The development of Resource Description and Access, the planned replacement for Anglo-American Cataloguing Rules, Second Edition anticipated for a 2009 release, has not been without controversy, as AL Associate Editor Dan Kraus detailed in an October 2007 report (p. 66-67). It's perhaps not surprising that the adoption of AACR2 wasn't without its strains as well.
Before AACR2's publication, the Library of Congress had announced a January 1980 date to adopt it. The controversy first hit AL's pages in the May 1978 issue, in in a brief before-the-table-of-contents wrap-up. The "Page One" department reported that OCLC Director Fred Kilgour had announced resistance (p. 254). "There have been enough statements... to suggest that adoption of AACR2 may increase library costs without an increase in benefits to library patrons. If such should turn out to be the case, OCLC would have to oppose adoption," Kilgour explained, in a quote from the Chronicle of Higher Education.
He wasn't the only one with concerns. At an August 3 summit at ALA Headquarters (Sept., p. 450), 21 representatives of several library organizations (including the Association of Research Libraries, the Council on Computerized Library Networks, the Council on Library Resources, and the National Library of Medicine) unanimously passed a resolution urging LC to delay AACR2's adoption by a year—an action LC did, indeed, take.

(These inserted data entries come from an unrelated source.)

/-- An action that has changed the channel's state takes effect at the gate drive (R444, R470). -/
def drive (s : State) (d k m : Nat) (f : State → State) : State :=
  let s1 := f s
  let s2 := if gdWanted s1 m != (chan s1 m).gdNext then lateEdge s1 d k m else s1
  applyGd s2 m

/-- The fabric cycles since an event's trigger. -/
def sinceTrigger (s : State) (e : Event) : Nat := (stampTicks s e.refNo (stampDiff (refNow s e.refNo) e.trig)).toNat

/-- The commit that a voter holds for an event of a channel at its trigger (R50, R51): one made in the fabric cycle of the
trigger, or later, counts as absent (R493). -/
def commitFor (s : State) (m : Nat) (e : Event) : Option Commit :=
  (voter s (m / 24)).commits.find? (fun c => decide (c.chan = m ∧ c.key.toNat = e.key ∧ c.tick + sinceTrigger s e < s.ticks))

/-- An output event at its trigger: refused in the safe state (R468) and, when vital, without its commit (R441, R493);
else its action is applied. -/
def fireOutput (s : State) (d k : Nat) (f : Event → State → State) : State :=
  let e := (reed s d).entry k
  let m := 96 * d + e.chan
  if chanUp s m = false ∨ (chan s m).safe = true then retireEntry s d k
  else if e.vital then
    match commitFor s m e with
    | none => safeEnter (rinc (retireEntry s d k) (sluicePg (m / 24)) 23 17 0) m 3 e.key 0
    | some c =>
      if c.action = e.action ∧ c.arg = e.argv then afterFiring (drive s d k m (f e)) d k
      else safeEnter (retireEntry s d k) m 4 e.key 0
  else afterFiring (drive s d k m (f e)) d k

/-- Whether an event of a given action is dispatched and has reached its trigger (R440, R441). -/
def triggered (s : State) (d k action : Nat) : Bool :=
  let e := (reed s d).entry k
  reedFires s d && e.live && e.dispatched && decide (e.action = action) &&
    decide (0 ≤ stampDiff (refNow s e.refNo) e.trig)

/-- The stamp of the rising crossing at or after a stamp (R475). -/
def nextCrossing (w : Word) : Nat := (w.toNat + 2 ^ 24 - 1) / 2 ^ 24 * 2 ^ 24 % 2 ^ 36

/-- What waits for a crossing of a reference, with one more: of one reference only the latest waits (R475). -/
def armFor (a : Armed) (l : List Armed) : List Armed := l.filter (fun b => b.ref != a.ref) ++ [a]

/-- GDON: a lit Lamp or Generic channel (R470, R483). -/
def gdonAct (s : State) (m : Nat) : State := setLit s m true (chan s m).level

/-- GDOFF (entry k): a Lamp is unlit; a Generic channel's burst ends as well; a Heater's ends at the rising crossing at or after
the trigger, and one that waited for that crossing does not begin (R470, R475, R483). -/
def gdoffAct (s : State) (m k : Nat) (e : Event) : State :=
  if chMode s m = 2 then
    let c := chan s m
    let x := nextCrossing e.trig
    let arm := c.burstArm.filter (fun a => !(a.ref == e.refNo && (a.at_ == x)))
    if x = e.trig.toNat then setChan s m { c with burstOn := false, burstArm := arm }
    else
      setChan s m { c with burstArm := arm, offArm := armFor { ref := e.refNo, idx := k, at_ := x, arg := 0 } c.offArm }
  else
    let s1 := setLit s m false (chan s m).level
    setChan s1 m { chan s1 m with burstOn := false, burstArm := [], offArm := [] }

/-- A burst begins at the stamp of its crossing: ARG cycles are left of it; bursts that wait on other references wait on (R475). -/
def Chan.burst (c : Chan) (a : Armed) : Chan :=
  { c with burstOn := true, burstRef := a.ref, burstIdx := a.idx, burstArm := c.burstArm.filter (fun b => b.ref != a.ref),
           burstFrom := BitVec.ofNat 36 a.at_, burstLeft := a.arg * 2 ^ 24 }

/-- BURST (entry k): on at the rising crossing at or after the trigger, off ARG cycles later (R475). -/
def burstAct (s : State) (m k : Nat) (e : Event) : State :=
  let x := nextCrossing e.trig
  let a : Armed := { ref := e.refNo, idx := k, at_ := x, arg := e.argv }
  setChan s m (if x = e.trig.toNat then (chan s m).burst a else { chan s m with burstArm := armFor a (chan s m).burstArm })

/-- GDON (R441, R470, R483, R493). -/
def execGdon (die : BitVec 3) (index : BitVec 12) (s : State) : Host.Outcome State Fault Refusal :=
  let d := die.toNat
  let k := index.toNat
  done (if triggered s d k 1 then fireOutput s d k (fun e s => gdonAct s (96 * d + e.chan)) else s)

/-- GDOFF (R441, R470, R475, R483, R493). -/
def execGdoff (die : BitVec 3) (index : BitVec 12) (s : State) : Host.Outcome State Fault Refusal :=
  let d := die.toNat
  let k := index.toNat
  done (if triggered s d k 2 then fireOutput s d k (fun e s => gdoffAct s (96 * d + e.chan) k e) else s)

Not that that needed to end anything. AACR2 co-editor Michael Gorman published a November article (p. 620-621) scolding the delay and the "proposals for another set of shabby compromises" that came after it. The only way to achieve efficiency, progress, and reader service, he argued, was to "by starting new catalogs based on a single standard of descriptive cataloging (AACR2) and upon a rational system of subject headings."
Despite the delay, Gorman predicted ultimate victory: "Historians of cataloging in the 20th century will see that the reactionaries always win the battles and the progressives always win the wars," he wrote.
Gorman's article was rebutted in the December issue by Susan K. Martin, who praised the delay: "The year's delay in adoption of AACR2 is hardly capricious; haste could create a financial and bibliographic monster." (p. 689-691.)
She also, however, called for active preparation for the switch. "We cannot sit on our hands bewailing our plight. We must attempt within our own libraries and within the profession to assess the tasks to be performed and devise techniques to yield more information so that we can make intelligent decisions."
—Greg Landgraf, American Libraries editorial assistant.